• Required action: Copy the entries exactly, through the "below it. -/" line.

Records from a collection:
-- ==== Sys2Proof/Machine/Tables.lean ====
section
/-! DEFINITION. Exact-match tables and learning (chapter 09): placement, lookup, table writes, learn notices, aging, errors
and the shadow compare. -/

namespace Sys2Proof.Machine

/-! ### Keys and places (R284 to R287) -/

/-- The home bucket of a key (R286). -/
def homeBucket (seed : Nat) (key : List Word64) : Nat :=
  let c := key.foldl (fun c w => (bitsMsb 64 w.toNat).foldl (crcBitMsb 32 0x1EDC6F41) c) seed
  (c ^^^ (c >>> 16)) % 65536

/-- HASH_SEED. -/
def State.hashSeed (s : State) : Nat := s.fld R.TBL_HASH_SEED_HASH_SEED 0

/-- The number of a place of a pipeline's replica. -/
def placeKey (pl place : Nat) : Nat := 2 ^ 20 * pl + place

/-- The first overflow place. -/
def overflowBase : Nat := 262144

/-- Whether a key is wide. -/
def isWide (key : List Word64) : Bool := key.length != 1

/-- Whether a slot is taken, by an entry of its own or by a wide one below it. -/
def State.slotTaken (s : State) (pl slot : Nat) : Bool :=
  (SMap.find s.table (placeKey pl slot)).isSome ||
    (slot % 2 == 1 && (SMap.find s.table (placeKey pl (slot - 1))).any (fun e => isWide e.key))

/-- The place for a new entry (R287): the lowest free slot or aligned pair of its home bucket, else the lowest free overflow
entry. -/
def State.placeFor (s : State) (pl : Nat) (key : List Word64) : Option Nat :=
  let b := 4 * homeBucket s.hashSeed key
  let free := fun n => !s.slotTaken pl n
  let slot := if isWide key then [b, b + 2].find? (fun n => free n && free (n + 1)) else [b, b + 1, b + 2, b + 3].find? free
  match slot with
  | some n => some n
  | none =>
    let used := s.table.filterMap (fun e => if e.1 / 2 ^ 20 == pl && decide (overflowBase ≤ e.1 % 2 ^ 20) then some (e.1 % 2 ^ 20 - overflowBase) else none)
    match (List.range 2048).find? (fun i => !used.contains i) with
    | some i => some (overflowBase + i)
    | none => none

/-- Whether an entry is open: applied and open-ended (R293). -/
def TblEntry.isOpen (e : TblEntry) : Bool := !e.staged && e.since == e.until'

/-- Whether an entry is closing: applied and given a U. -/
def TblEntry.isClosing (e : TblEntry) : Bool := !e.staged && e.since != e.until'

/-- The entries of a key in a pipeline's replica, with their numbers. -/
def State.entriesOf (s : State) (pl : Nat) (key : List Word64) : List (Nat × TblEntry) :=
  s.table.filter (fun e => e.1 / 2 ^ 20 == pl && e.2.key == key)

/-- The open entry of a key. -/
def State.openEntry (s : State) (pl : Nat) (key : List Word64) : Option (Nat × TblEntry) :=
  (s.entriesOf pl key).find? (fun e => e.2.isOpen)

/-- The entry that a frame of a version finds (R289). -/
def State.findEntry (s : State) (pl : Nat) (key : List Word64) (version : Nat) : Option (Nat × TblEntry) :=
  (s.entriesOf pl key).find? (fun e => !e.2.staged && entryValid version e.2.since e.2.until')

/-- A place as a slot number counts: 2 for a wide entry outside the overflow store. -/
def slotsUsed (e : Nat × TblEntry) : Nat := if isWide e.2.key then 2 else 1

/-- SLOTS and OVF of TBL_STAT. -/
def State.occupancy (s : State) (pl : Nat) : Nat × Nat :=
  let own := s.table.filter (fun e => e.1 / 2 ^ 20 == pl)
  let beyond := own.filter (fun e => decide (overflowBase ≤ e.1 % 2 ^ 20))
  let slots := own.filter (fun e => decide (e.1 % 2 ^ 20 < overflowBase))
  (slots.foldl (fun n e => n + slotsUsed e) 0, beyond.length)

/-! ### Result fields (R290) -/

/-- Whether the first word of a software RESULT is in range. -/
def resultOk (r0 : Nat) : Bool := bits r0 42 0 == 0

/-- Whether the second word of a wide software RESULT is in range for a pipeline mask: its meter belongs to a pipeline of the mask. -/
def wideResultOk (pipes r1 : Nat) : Bool := bits r1 45 0 == 0 && (bits r1 63 63 == 0 || pipes.testBit (bits r1 62 46 / 16384))

/-- A table counter advances (R316). -/
def State.tblCount (s : State) (pl i k : Nat) : State := s.bump R.TBL_CTR_COUNT (pl * 16 + i) k

/-- Stores an entry. -/
def State.putEntry (s : State) (k : Nat) (e : TblEntry) : State := { s with table := SMap.put s.table k e }

/-- Removes an entry. -/
def State.delEntry (s : State) (k : Nat) : State := { s with table := SMap.del s.table k }

/-- Changes an entry. -/
def State.updEntry (s : State) (k : Nat) (f : TblEntry → TblEntry) : State :=
  match SMap.find s.table k with
  | none => s
  | some e => s.putEntry k (f e)

/-- Sets HIT of an entry. -/
def TblEntry.hit (e : TblEntry) : TblEntry := { e with result0 := withBits e.result0 42 42 1 }

/-! ### Table writes (R293 to R296) -/

/-- The code that a write of a key meets before it needs a place; 0 for none. -/
def State.keyCode (s : State) (pl : Nat) (key : List Word64) (insert direct : Bool) : Nat :=
  let es := s.entriesOf pl key
  if es.any (fun e => e.2.claim.isSome) then 4
  else if es.any (fun e => e.2.isOpen) then (if insert then 1 else 0)
  else if direct && es.any (fun e => e.2.isClosing) then 7
  else if insert then 0 else 2

/-- Pipelines of a mask, in order. -/
def maskPipes (m : Nat) : List Nat := onesOf 8 m

/-- What a table write answers: the state, or the code with its pipeline and home bucket (R296). -/
abbrev TblResult := Except (Nat × Nat × Nat) State

/-- Checks of every pipeline before any is written (R294): the first failure, if any. -/
def State.firstFailure (s : State) (key : List Word64) (code : Nat → Nat) (pls : List Nat) : Option (Nat × Nat × Nat) :=
  match pls.find? (fun pl => code pl != 0) with
  | none => none
  | some pl => some (code pl, pl, homeBucket s.hashSeed key)

/-- The code of an insert in a pipeline, that of a full bucket and overflow store included. -/
def State.insertCode (s : State) (key : List Word64) (direct : Bool) (pl : Nat) : Nat :=
  let c := s.keyCode pl key true direct
  if c != 0 then c else if (s.placeFor pl key).isNone then 3 else 0

/-- An entry as written: open-ended from a version, HIT 1 and marked. -/
def newEntry (key : List Word64) (r0 r1 f : Nat) : TblEntry :=
  { key := key, result0 := withBits r0 42 42 1, result1 := r1, since := f, until' := f, claim := none, staged := false, mark := true }

/-- Writes a new entry at its place in one replica. -/
def State.insertAt (key : List Word64) (e : TblEntry) (s : State) (pl : Nat) : State :=
  match s.placeFor pl key with
  | none => s
  | some p => s.putEntry (placeKey pl p) e

/-- TBL.INS outside a stage block. -/
def State.insertDirect (s : State) (pipes : Nat) (key : List Word64) (r0 r1 : Nat) : TblResult :=
  match s.firstFailure key (s.insertCode key true) (maskPipes pipes) with
  | some f => .error f
  | none => .ok ((maskPipes pipes).foldl (State.insertAt key (newEntry key r0 r1 s.oldest)) s)

/-- TBL.INS inside a stage block: places are claimed for set `id`. -/
def State.insertStaged (s : State) (id pipes : Nat) (key : List Word64) (r0 r1 : Nat) : TblResult :=
  match s.firstFailure key (s.insertCode key false) (maskPipes pipes) with
  | some f => .error f
  | none =>
    let e := { newEntry key r0 r1 0 with claim := some id, staged := true }
    .ok ((maskPipes pipes).foldl (State.insertAt key e) s)

/-- TBL.DEL outside a stage block. -/
def State.deleteDirect (s : State) (pipes : Nat) (key : List Word64) : TblResult :=
  match s.firstFailure key (fun pl => s.keyCode pl key false true) (maskPipes pipes) with
  | some f => .error f
  | none => .ok ((maskPipes pipes).foldl (fun s pl =>
      match s.openEntry pl key with
      | none => s
      | some e => s.delEntry e.1) s)

/-- TBL.DEL inside a stage block: the open entries are claimed. -/
def State.deleteStaged (s : State) (id pipes : Nat) (key : List Word64) : TblResult :=
  match s.firstFailure key (fun pl => s.keyCode pl key false false) (maskPipes pipes) with
  | some f => .error f
  | none => .ok ((maskPipes pipes).foldl (fun s pl =>
      match s.openEntry pl key with
      | none => s
      | some e => s.updEntry e.1 (fun e => { e with claim := some id })) s)

/-- TBL.MOD outside a stage block: HIT and IDLE stay, FROZEN, MOVE_CNT, MOVE_SEC and LEARNED clear. -/
def State.modifyDirect (s : State) (pipes : Nat) (key : List Word64) (r0 r1 : Nat) : TblResult :=
  match s.firstFailure key (fun pl => s.keyCode pl key false true) (maskPipes pipes) with
  | some f => .error f
  | none => .ok ((maskPipes pipes).foldl (fun s pl =>
      match s.openEntry pl key with
      | none => s
      | some e => s.updEntry e.1 (fun e => { e with
          result0 := withBits (withBits r0 42 42 (bits e.result0 42 42)) 31 31 (bits e.result0 31 31), result1 := r1, mark := true })) s)

/-- TBL.MOD inside a stage block: the open entry and a second place are claimed. -/
def State.modifyStaged (s : State) (id pipes : Nat) (key : List Word64) (r0 r1 : Nat) : TblResult :=
  let code := fun pl =>
    let c := s.keyCode pl key false false
    if c != 0 then c else if (s.placeFor pl key).isNone then 3 else 0
  match s.firstFailure key code (maskPipes pipes) with
  | some f => .error f
  | none => .ok ((maskPipes pipes).foldl (fun s pl =>
      match s.openEntry pl key with
      | none => s
      | some e =>
        State.insertAt key { newEntry key r0 r1 0 with result0 := r0, claim := some id, staged := true }
          (s.updEntry e.1 (fun e => { e with claim := some id })) pl) s)

/-- The claims of set `id` take effect under version `v`: staged entries open with F = v, claimed open entries close. -/
def applyClaims (id v : Nat) (m : SMap TblEntry) : SMap TblEntry :=
  m.map (fun e =>
    if e.2.claim != some id then e
    else if e.2.staged then (e.1, { e.2 with since := v, until' := v, claim := none, staged := false, mark := true })
    else (e.1, { e.2 with until' := v, claim := none, mark := true }))

/-- Staged entries have F = C + 1, for the current version `c` (R22). -/
def restageTable (c : Nat) (m : SMap TblEntry) : SMap TblEntry :=
  let v := (c + 1) % 256
  m.map (fun e => if e.2.staged then (e.1, { e.2 with since := v, until' := v }) else e)

/-- The claims of set `id` are released without effect. -/
def releaseClaims (id : Nat) (m : SMap TblEntry) : SMap TblEntry :=
  (m.filter (fun e => !(e.2.claim == some id && e.2.staged))).map (fun e =>
    if e.2.claim = some id then (e.1, { e.2 with claim := none }) else e)

/-- The replicas at the retirement of version `o` (R22, R293). -/
def retireTable (o : Nat) (m : SMap TblEntry) : SMap TblEntry :=
  let n := (o + 1) % 256
  (m.filter (fun e => !(e.2.isClosing && e.2.until' == n))).map (fun e =>
    if e.2.since = o && !e.2.staged then
      (e.1, { e.2 with since := n, until' := if e.2.until' = o then n else e.2.until', mark := true })
    else e)

/-! ### Learned writes (R295) -/

/-- The VID of an L2 key. -/
def vidOf (key : Word64) : Nat := bits key.toNat 59 48

/-- MODE of a VID's learning domain in a pipeline. -/
def State.domainMode (s : State) (pl vid : Nat) : Nat := s.fld R.TBL_DOMAIN_MODE (pl * 4096 + vid)

/-- The pipelines in which a VID is Shared. -/
def State.sharedPipes (s : State) (vid : Nat) : List Nat := (List.range 8).filter (fun pl => s.domainMode pl vid == 2)

/-- The pipelines on which a learned write of a key acts. -/
def State.learnedPipes (s : State) (key : Word64) (pipes : Nat) : List Nat :=
  let shared := s.sharedPipes (vidOf key)
  if shared.isEmpty then maskPipes pipes else shared

/-- The code of a learned insert in a pipeline. -/
def State.learnedCode (s : State) (key : Word64) (pl : Nat) : Nat :=
  let es := s.entriesOf pl [key]
  if es.any (fun e => e.2.claim.isSome) then 4
  else
    match es.find? (fun e => e.2.isOpen) with
    | some e => if bits e.2.result0 32 32 = 0 then 5 else if bits e.2.result0 41 41 = 1 then 6 else 0
    | none => if es.any (fun e => e.2.isClosing) then 7 else if (s.placeFor pl [key]).isNone then 3 else 0

/-- Acknowledges the pending notice of a key in some pipelines; a Shared notice is pending in every pipeline whose domain is Shared. -/
def State.acknowledge (s : State) (key : Word64) (pls : List Nat) : State :=
  let shared := pls.any (fun pl => s.domainMode pl (vidOf key) == 2)
  let s := { s with notices := s.notices.filter (fun n => !(n.key == key && (n.shared && shared || pls.contains n.pipe))) }
  s.setFld R.TBL_LEARN_STAT_PENDING 0 s.notices.length

/-- A learned insert of DEST, GROUP, QIDX_EN and QIDX as RESULT word 0 carries them. -/
def State.learnedInsert (s : State) (key : Word64) (pls : List Nat) (r0 : Nat) : TblResult :=
  match s.firstFailure [key] (s.learnedCode key) pls with
  | some f => .error f
  | none =>
    let s := pls.foldl (fun s pl =>
      match s.openEntry pl [key] with
      | some e => s.updEntry e.1 (fun e =>
          let r := withBits (withBits e.result0 63 53 (bits r0 63 53)) 51 44 (bits r0 51 44)
          { e with result0 := withBits (withBits r 42 42 1) 31 31 0, mark := true })
      | none => State.insertAt [key] (newEntry [key] (withBits (withBits r0 43 43 1) 32 32 1) 0 s.oldest) s pl) s
    .ok (s.acknowledge key pls)

/-- A learned delete: an absent key completes without effect, a static entry does not. -/
def State.learnedDelete (s : State) (key : Word64) (pls : List Nat) : TblResult :=
  let code := fun pl =>
    let es := s.entriesOf pl [key]
    if es.any (fun e => e.2.claim.isSome) then 4
    else
      match es.find? (fun e => e.2.isOpen) with
      | some e => if bits e.2.result0 32 32 = 0 then 5 else 0
      | none => if es.any (fun e => e.2.isClosing) then 7 else 0
  match s.firstFailure [key] code pls with
  | some f => .error f
  | none =>
    .ok ((pls.foldl (fun s pl =>
      match s.openEntry pl [key] with
      | none => s
      | some e => s.delEntry e.1) s).acknowledge key pls)

/-! ### Lookup (R288 to R292) -/

/-- The frame's VID (R288) under a tag operation of its ingress action. -/
def frameVid (frame : List Byte) (tagOp vid : Nat) : Nat :=
  let tpid := fun i => be16At frame i == 0x8100 || be16At frame i == 0x88A8
  let outer := if tpid 12 then be16At frame 14 % 4096 else 0
  if tagOp = 1 || tagOp = 2 || tagOp = 4 then vid
  else if tagOp = 3 then (if tpid 12 && tpid 16 then be16At frame 18 % 4096 else 0)
  else outer

/-- The L2 key of a VID and the six bytes at an offset. -/
def l2Key (vid : Nat) (frame : List Byte) (off : Nat) : Word64 :=
  BitVec.ofNat 64 (vid <<< 48 + beNat ((frame.drop off).take 6))

/-- The lookup key of a frame. -/
def lookupKey (kind : Nat) (frame : List Byte) (vid : Nat) (windows : List Nat) : List Word64 :=
  match kind with
  | 0 => [l2Key vid frame 0]
  | 1 => [BitVec.ofNat 64 (1 <<< 60 + windows.getD 0 0 % 2 ^ 60)]
  | _ => (windows.take 5).map (fun w => BitVec.ofNat 64 w)

/-- The destination lookup: counted, and HIT set on an aging NARROW or WIDE entry. -/
def State.lookup (s : State) (pl kind : Nat) (key : List Word64) (version : Nat) : Option TblEntry × State :=
  let s := s.tblCount pl 0 1
  match s.findEntry pl key version with
  | none => (none, s)
  | some (k, e) =>
    let s := s.tblCount pl 1 1
    (some e, if kind != 0 && bits e.result0 43 43 == 1 then s.putEntry k e.hit else s)

/-- A notice for the learn queue of its pipeline, dropped where the queue is full (R298). -/
def State.learnNotice (s : State) (n : Notice) : State :=
  let q := SMap.get [] s.learnQ n.pipe
  if 1024 ≤ q.length then (s.tblCount n.pipe 8 1).raiseOnce EV_LEARN_OVF n.pipe n.pipe n.pipe []
  else
    { s with learnQ := SMap.set [] s.learnQ n.pipe (q ++ [n]) }.setFld R.TBL_LEARN_Q_DEPTH n.pipe (q.length + 1)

• Solution below:
-- ==== Sys2Proof/Machine/Tables.lean ====
section
/-! DEFINITION. Exact-match tables and learning (chapter 09): placement, lookup, table writes, learn notices, aging, errors
and the shadow compare. -/

namespace Sys2Proof.Machine

/-! ### Keys and places (R284 to R287) -/

/-- The home bucket of a key (R286). -/
def homeBucket (seed : Nat) (key : List Word64) : Nat :=
  let c := key.foldl (fun c w => (bitsMsb 64 w.toNat).foldl (crcBitMsb 32 0x1EDC6F41) c) seed
  (c ^^^ (c >>> 16)) % 65536

/-- HASH_SEED. -/
def State.hashSeed (s : State) : Nat := s.fld R.TBL_HASH_SEED_HASH_SEED 0

/-- The number of a place of a pipeline's replica. -/
def placeKey (pl place : Nat) : Nat := 2 ^ 20 * pl + place

/-- The first overflow place. -/
def overflowBase : Nat := 262144

/-- Whether a key is wide. -/
def isWide (key : List Word64) : Bool := key.length != 1

/-- Whether a slot is taken, by an entry of its own or by a wide one below it. -/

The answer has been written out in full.